[Entries taken from a collection]
/-- One direction of a die link (R309, R310). -/
structure LinkDir where
  /-- next link_seq; 32 bits; R308; reset 0 -/
  next : Nat := 0
  /-- cells not yet acknowledged; R309; reset none -/
  unacked : List LinkCell := []
  /-- lane last used; R309; reset 0 -/
  lane : Nat := 0
  /-- highest link_seq received in order, plus one; R308; reset 0 -/
  got : Nat := 0
  /-- link_seq accepted ahead of it; R309; reset none -/
  ahead : List Nat := []
  /-- negative acknowledgements on their way back; R309; reset none -/
  naks : List Nat := []
  /-- acknowledgements on their way back; R308; reset none -/
  acks : List Nat := []
  /-- lcrc errors of each lane in this interval; R310; reset 0 -/
  errs : Map Nat := []
  /-- when each lane's interval began, in ps; R310; reset 0 -/
  since : Map Nat := []
deriving DecidableEq, Repr, Inhabited

/-- A die link (R19, R310, R324). -/
structure DieLink where
  /-- lanes that work, bit 16 the spare; 17 bits; R324; reset 0 -/
  laneOk : Nat := 0
  /-- lanes in use; R310; reset 0 -/
  inUse : Nat := 0
  /-- the link carries traffic; R324; reset 0 -/
  up : Bool := false
  /-- from the lower-named die; R309 -/
  fwd : LinkDir := {}
  /-- toward it; R309 -/
  bwd : LinkDir := {}
deriving DecidableEq, Repr, Inhabited

/-- A resequencer's pair (R311, R312). -/
structure Reseq where
  /-- expected seq E; 16 bits; R311; reset 0 -/
  e : Nat := 0
  /-- cells held ahead of E; R311; reset none -/
  held : List LinkCell := []
  /-- gap timer started, in ps; R312; reset none -/
  gap : Option Nat := none
  /-- frames whose cells are being discarded; R312; reset none -/
  lost : List Nat := []
deriving DecidableEq, Repr, Inhabited

/-- The fabric (R304–R316, R324). -/
structure Fab where
  /-- virtual output queues, by 256 × source + 16 × destination + class; R305; reset none -/
  voq : Map (List VoqE) := []
  /-- next class a source offers, by 16 × source + destination; R305; reset 0 -/
  rr : Map Nat := []
  /-- grant spinners, by 16 × copy + destination; R306; reset 0 -/
  grant : Map Nat := []
  /-- accept spinners, by 16 × copy + source; R306; reset 0 -/
  accept : Map Nat := []
  /-- q0_ok; R324; reset 1 -/
  q0ok : Bool := true
  /-- q2_ok; R324; reset 1 -/
  q2ok : Bool := true
  /-- compare; R324; reset 1 -/
  compare : Bool := true
  /-- active; R324; reset 0 -/
  active : Bool := false
  /-- a self-check stops granting; R307; reset 0 -/
  checking : Bool := false
  /-- when a copy's self-check last ended, in ps; R307; reset 0 -/
  checkAt : Nat := 0
  /-- cells admitted and not dequeued, by 8 × destination + class; R302; reset 0 -/
  admitted : Map Nat := []
  /-- classes withdrawn, by the same key; R302; reset 0 -/
  withdrawn : Map Bool := []
  /-- die links, by number; R308 -/
  links : Map DieLink := []
  /-- next seq of a pair, by 16 × source + destination; 16 bits; R311; reset 0 -/
  seq : Map Nat := []
  /-- resequencers, by 16 × destination + source; R311 -/
  reseq : Map Reseq := []
deriving DecidableEq, Repr, Inhabited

WHAT THE TASK REQUIRES
Every line above is to be duplicated exactly as shown.

TASK SOLUTION
/-- One direction of a die link (R309, R310). -/
structure LinkDir where
  /-- next link_seq; 32 bits; R308; reset 0 -/
  next : Nat := 0
  /-- cells not yet acknowledged; R309; reset none -/
  unacked : List LinkCell := []
  /-- lane last used; R309; reset 0 -/
  lane : Nat := 0
  /-- highest link_seq received in order, plus one; R308; reset 0 -/
  got : Nat := 0
  /-- link_seq accepted ahead of it; R309; reset none -/
  ahead : List Nat := []
  /-- negative acknowledgements on their way back; R309; reset none -/
  naks : List Nat := []
  /-- acknowledgements on their way back; R308; reset none -/
  acks : List Nat := []
  /-- lcrc errors of each lane in this interval; R310; reset 0 -/
  errs : Map Nat := []
  /-- when each lane's interval began, in ps; R310; reset 0 -/
  since : Map Nat := []
deriving DecidableEq, Repr, Inhabited

/-- A die link (R19, R310, R324). -/
structure DieLink where
  /-- lanes that work, bit 16 the spare; 17 bits; R324; reset 0 -/
  laneOk : Nat := 0
  /-- lanes in use; R310; reset 0 -/
  inUse : Nat := 0
  /-- the link carries traffic; R324; reset 0 -/
  up : Bool := false
  /-- from the lower-named die; R309 -/
  fwd : LinkDir := {}
  /-- toward it; R309 -/
  bwd : LinkDir := {}
deriving DecidableEq, Repr, Inhabited

/-- A resequencer's pair (R311, R312). -/
structure Reseq where
  /-- expected seq E; 16 bits; R311; reset 0 -/
  e : Nat := 0
  /-- cells held ahead of E; R311; reset none -/
  held : List LinkCell := []
  /-- gap timer started, in ps; R312; reset none -/
  gap : Option Nat := none
  /-- frames whose cells are being discarded; R312; reset none -/
  lost : List Nat := []
deriving DecidableEq, Repr, Inhabited

/-- The fabric (R304–R316, R324). -/
structure Fab where
  /-- virtual output queues, by 256 × source + 16 × destination + class; R305; reset none -/
  voq : Map (List VoqE) := []
  /-- next class a source offers, by 16 × source + destination; R305; reset 0 -/
  rr : Map Nat := []
  /-- grant spinners, by 16 × copy + destination; R306; reset 0 -/
  grant : Map Nat := []
  /-- accept spinners, by 16 × copy + source; R306; reset 0 -/
  accept : Map Nat := []
  /-- q0_ok; R324; reset 1 -/
  q0ok : Bool := true
  /-- q2_ok; R324; reset 1 -/
  q2ok : Bool := true
  /-- compare; R324; reset 1 -/
  compare : Bool := true
  /-- active; R324; reset 0 -/
  active : Bool := false
  /-- a self-check stops granting; R307; reset 0 -/
  checking : Bool := false
  /-- when a copy's self-check last ended, in ps; R307; reset 0 -/
  checkAt : Nat := 0
  /-- cells admitted and not dequeued, by 8 × destination + class; R302; reset 0 -/
  admitted : Map Nat := []
  /-- classes withdrawn, by the same key; R302; reset 0 -/
  withdrawn : Map Bool := []
  /-- die links, by number; R308 -/
  links : Map DieLink := []
  /-- next seq of a pair, by 16 × source + destination; 16 bits; R311; reset 0 -/
  seq : Map Nat := []
  /-- resequencers, by 16 × destination + source; R311 -/
  reseq : Map Reseq := []
deriving DecidableEq, Repr, Inhabited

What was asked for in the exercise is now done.